What the task requires:
The reply must reproduce each line below exactly.

Data provided section start

theorem kept_holdLastEvents (a0 : ℕ) (a1 : GroupClose) (h : Kept b p i s) :
    Kept b p i (holdLastEvents a0 a1 s) := by
  unfold holdLastEvents
  repeat' first
    | with_reducible assumption
    | (intro (s : State) (h : Kept b p i s))
    | (intro _ (s : State) (h : Kept b p i s))
    | (intro (h : Kept b p i _))
    | (intro (s' : State); refine_lift have h : Kept b p i s' := ?_; ?_; clear_value s')
    | lift_lets
    | with_reducible apply keptO_next
    | with_reducible apply kept_ite
    | with_reducible apply kept_legalEv
    | with_reducible apply kept_checkFail
    | with_reducible refine kept_foldl ?_ (fun s a h => ?_)
    | (intro x'; clear_value x')
    | intro _
    | dsimp only [s']
    | split

theorem kept_accrue (a0 : ℕ) (a1 : List ℕ) (a2 : List ℤ) (h : Kept b p i s) :
    Kept b p i (accrue a0 a1 a2 s) := by
  unfold accrue
  repeat' first
    | with_reducible assumption
    | (intro (s : State) (h : Kept b p i s))
    | (intro _ (s : State) (h : Kept b p i s))
    | (intro (h : Kept b p i _))
    | (intro (s' : State); refine_lift have h : Kept b p i s' := ?_; ?_; clear_value s')
    | lift_lets
    | with_reducible apply keptO_next
    | with_reducible apply kept_ite
    | with_reducible apply kept_onMetOut
    | with_reducible apply kept_accrueTariff
    | with_reducible apply kept_onCounters
    | with_reducible apply kept_legalEv
    | with_reducible refine kept_foldl ?_ (fun s a h => ?_)
    | (intro x'; clear_value x')
    | intro _
    | dsimp only [s']
    | split

theorem kept_accountPulses (a0 : ℕ) (a1 : ℕ) (h : Kept b p i s) :
    Kept b p i (accountPulses a0 a1 s) := by
  unfold accountPulses
  dsimp only
  repeat' first
    | with_reducible assumption
    | (intro (s : State) (h : Kept b p i s))
    | (intro _ (s : State) (h : Kept b p i s))
    | (intro (h : Kept b p i _))
    | (intro (s' : State); refine_lift have h : Kept b p i s' := ?_; ?_; clear_value s')
    | with_reducible apply keptO_next
    | with_reducible apply kept_ite
    | with_reducible apply kept_onMet
    | with_reducible apply kept_logEv
    | with_reducible refine kept_foldl ?_ (fun s a h => ?_)
    | (intro (x : MetBlock) hx; first | (simp only [MetBlock.shape] at hx ⊢; with_reducible exact hx) | (simp only [MetBlock.shape, List.length_mapIdx, List.length_map, upd_length, put_length] at hx ⊢; with_reducible exact hx) | (simp_all [MetBlock.shape]; done) | ((repeat' split) <;> first | exact hx | (simp_all [MetBlock.shape]; done)))
    | (intro x'; clear_value x')
    | intro _
    | dsimp only [s']
    | split

theorem kept_execPulseTimer (a0 : ℕ) (h : Kept b p i s) :
    KeptO b p i (execPulseTimer a0 s) := by
  unfold execPulseTimer
  repeat' first
    | with_reducible assumption
    | (intro (s : State) (h : Kept b p i s))
    | (intro _ (s : State) (h : Kept b p i s))
    | (intro (h : Kept b p i _))
    | (intro (s' : State); refine_lift have h : Kept b p i s' := ?_; ?_; clear_value s')
    | lift_lets
    | with_reducible apply keptO_next
    | with_reducible apply kept_ite
    | with_reducible apply keptO_ite
    | with_reducible apply kept_onMet
    | with_reducible refine kept_foldl ?_ (fun s a h => ?_)
    | (intro (x : MetBlock) hx; first | (simp only [MetBlock.shape] at hx ⊢; with_reducible exact hx) | (simp only [MetBlock.shape, List.length_mapIdx, List.length_map, upd_length, put_length] at hx ⊢; with_reducible exact hx) | (simp_all [MetBlock.shape]; done) | ((repeat' split) <;> first | exact hx | (simp_all [MetBlock.shape]; done)))
    | (intro x'; clear_value x')
    | intro _
    | dsimp only [s']
    | split

theorem kept_calGate (a0 : ℕ) (h : Kept b p i s) :
    Kept b p i (calGate a0 s) := by
  unfold calGate
  repeat' first
    | with_reducible assumption
    | (intro (s : State) (h : Kept b p i s))
    | (intro _ (s : State) (h : Kept b p i s))
    | (intro (h : Kept b p i _))
    | (intro (s' : State); refine_lift have h : Kept b p i s' := ?_; ?_; clear_value s')
    | lift_lets
    | with_reducible apply keptO_next
    | with_reducible apply kept_ite
    | with_reducible apply kept_onMet
    | with_reducible refine kept_foldl ?_ (fun s a h => ?_)
    | (intro (x : MetBlock) hx; first | (simp only [MetBlock.shape] at hx ⊢; with_reducible exact hx) | (simp only [MetBlock.shape, List.length_mapIdx, List.length_map, upd_length, put_length] at hx ⊢; with_reducible exact hx) | (simp_all [MetBlock.shape]; done) | ((repeat' split) <;> first | exact hx | (simp_all [MetBlock.shape]; done)))
    | (intro x'; clear_value x')
    | intro _
    | dsimp only [s']
    | split

theorem kept_calStart (a0 : ℕ) (h : Kept b p i s) :
    Kept b p i (calStart a0 s) := by
  unfold calStart
  repeat' first
    | with_reducible assumption
    | (intro (s : State) (h : Kept b p i s))
    | (intro _ (s : State) (h : Kept b p i s))
    | (intro (h : Kept b p i _))
    | (intro (s' : State); refine_lift have h : Kept b p i s' := ?_; ?_; clear_value s')
    | lift_lets
    | with_reducible apply keptO_next
    | with_reducible apply kept_ite
    | with_reducible apply kept_onMet
    | with_reducible apply kept_onMetOut
    | with_reducible refine kept_foldl ?_ (fun s a h => ?_)
    | (intro (x : MetBlock) hx; first | (simp only [MetBlock.shape] at hx ⊢; with_reducible exact hx) | (simp only [MetBlock.shape, List.length_mapIdx, List.length_map, upd_length, put_length] at hx ⊢; with_reducible exact hx) | (simp_all [MetBlock.shape]; done) | ((repeat' split) <;> first | exact hx | (simp_all [MetBlock.shape]; done)))
    | (intro x'; clear_value x')
    | intro _
    | dsimp only [s']
    | split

Data provided section end

Output for this exercise:
theorem kept_holdLastEvents (a0 : ℕ) (a1 : GroupClose) (h : Kept b p i s) :
    Kept b p i (holdLastEvents a0 a1 s) := by
  unfold holdLastEvents
  repeat' first
    | with_reducible assumption
    | (intro (s : State) (h : Kept b p i s))
    | (intro _ (s : State) (h : Kept b p i s))
    | (intro (h : Kept b p i _))
    | (intro (s' : State); refine_lift have h : Kept b p i s' := ?_; ?_; clear_value s')
    | lift_lets
    | with_reducible apply keptO_next
    | with_reducible apply kept_ite
    | with_reducible apply kept_legalEv
    | with_reducible apply kept_checkFail
    | with_reducible refine kept_foldl ?_ (fun s a h => ?_)
    | (intro x'; clear_value x')
    | intro _
    | dsimp only [s']
    | split

theorem kept_accrue (a0 : ℕ) (a1 : List ℕ) (a2 : List ℤ) (h : Kept b p i s) :
    Kept b p i (accrue a0 a1 a2 s) := by
  unfold accrue
  repeat' first
    | with_reducible assumption
    | (intro (s : State) (h : Kept b p i s))
    | (intro _ (s : State) (h : Kept b p i s))
    | (intro (h : Kept b p i _))
    | (intro (s' : State); refine_lift have h : Kept b p i s' := ?_; ?_; clear_value s')
    | lift_lets
    | with_reducible apply keptO_next
    | with_reducible apply kept_ite
    | with_reducible apply kept_onMetOut
    | with_reducible apply kept_accrueTariff
    | with_reducible apply kept_onCounters
    | with_reducible apply kept_legalEv
    | with_reducible refine kept_foldl ?_ (fun s a h => ?_)
    | (intro x'; clear_value x')
    | intro _
    | dsimp only [s']
    | split

theorem kept_accountPulses (a0 : ℕ) (a1 : ℕ) (h : Kept b p i s) :
    Kept b p i (accountPulses a0 a1 s) := by
  unfold accountPulses
  dsimp only
  repeat' first
    | with_reducible assumption
    | (intro (s : State) (h : Kept b p i s))
    | (intro _ (s : State) (h : Kept b p i s))
    | (intro (h : Kept b p i _))
    | (intro (s' : State); refine_lift have h : Kept b p i s' := ?_; ?_; clear_value s')
    | with_reducible apply keptO_next
    | with_reducible apply kept_ite
    | with_reducible apply kept_onMet
    | with_reducible apply kept_logEv
    | with_reducible refine kept_foldl ?_ (fun s a h => ?_)
    | (intro (x : MetBlock) hx; first | (simp only [MetBlock.shape] at hx ⊢; with_reducible exact hx) | (simp only [MetBlock.shape, List.length_mapIdx, List.length_map, upd_length, put_length] at hx ⊢; with_reducible exact hx) | (simp_all [MetBlock.shape]; done) | ((repeat' split) <;> first | exact hx | (simp_all [MetBlock.shape]; done)))
    | (intro x'; clear_value x')
    | intro _
    | dsimp only [s']
    | split

theorem kept_execPulseTimer (a0 : ℕ) (h : Kept b p i s) :
    KeptO b p i (execPulseTimer a0 s) := by
  unfold execPulseTimer
  repeat' first
    | with_reducible assumption
    | (intro (s : State) (h : Kept b p i s))
    | (intro _ (s : State) (h : Kept b p i s))
    | (intro (h : Kept b p i _))
    | (intro (s' : State); refine_lift have h : Kept b p i s' := ?_; ?_; clear_value s')
    | lift_lets
    | with_reducible apply keptO_next
    | with_reducible apply kept_ite
    | with_reducible apply keptO_ite
    | with_reducible apply kept_onMet
    | with_reducible refine kept_foldl ?_ (fun s a h => ?_)
    | (intro (x : MetBlock) hx; first | (simp only [MetBlock.shape] at hx ⊢; with_reducible exact hx) | (simp only [MetBlock.shape, List.length_mapIdx, List.length_map, upd_length, put_length] at hx ⊢; with_reducible exact hx) | (simp_all [MetBlock.shape]; done) | ((repeat' split) <;> first | exact hx | (simp_all [MetBlock.shape]; done)))
    | (intro x'; clear_value x')
    | intro _
    | dsimp only [s']
    | split

theorem kept_calGate (a0 : ℕ) (h : Kept b p i s) :
    Kept b p i (calGate a0 s) := by
  unfold calGate
  repeat' first
    | with_reducible assumption
    | (intro (s : State) (h : Kept b p i s))
    | (intro _ (s : State) (h : Kept b p i s))
    | (intro (h : Kept b p i _))
    | (intro (s' : State); refine_lift have h : Kept b p i s' := ?_; ?_; clear_value s')
    | lift_lets
    | with_reducible apply keptO_next
    | with_reducible apply kept_ite
    | with_reducible apply kept_onMet
    | with_reducible refine kept_foldl ?_ (fun s a h => ?_)
    | (intro (x : MetBlock) hx; first | (simp only [MetBlock.shape] at hx ⊢; with_reducible exact hx) | (simp only [MetBlock.shape, List.length_mapIdx, List.length_map, upd_length, put_length] at hx ⊢; with_reducible exact hx) | (simp_all [MetBlock.shape]; done) | ((repeat' split) <;> first | exact hx | (simp_all [MetBlock.shape]; done)))
    | (intro x'; clear_value x')
    | intro _
    | dsimp only [s']
    | split

theorem kept_calStart (a0 : ℕ) (h : Kept b p i s) :
    Kept b p i (calStart a0 s) := by
  unfold calStart
  repeat' first
    | with_reducible assumption
    | (intro (s : State) (h : Kept b p i s))
    | (intro _ (s : State) (h : Kept b p i s))
    | (intro (h : Kept b p i _))
    | (intro (s' : State); refine_lift have h : Kept b p i s' := ?_; ?_; clear_value s')
    | lift_lets
    | with_reducible apply keptO_next
    | with_reducible apply kept_ite
    | with_reducible apply kept_onMet
    | with_reducible apply kept_onMetOut
    | with_reducible refine kept_foldl ?_ (fun s a h => ?_)
    | (intro (x : MetBlock) hx; first | (simp only [MetBlock.shape] at hx ⊢; with_reducible exact hx) | (simp only [MetBlock.shape, List.length_mapIdx, List.length_map, upd_length, put_length] at hx ⊢; with_reducible exact hx) | (simp_all [MetBlock.shape]; done) | ((repeat' split) <;> first | exact hx | (simp_all [MetBlock.shape]; done)))
    | (intro x'; clear_value x')
    | intro _
    | dsimp only [s']
    | split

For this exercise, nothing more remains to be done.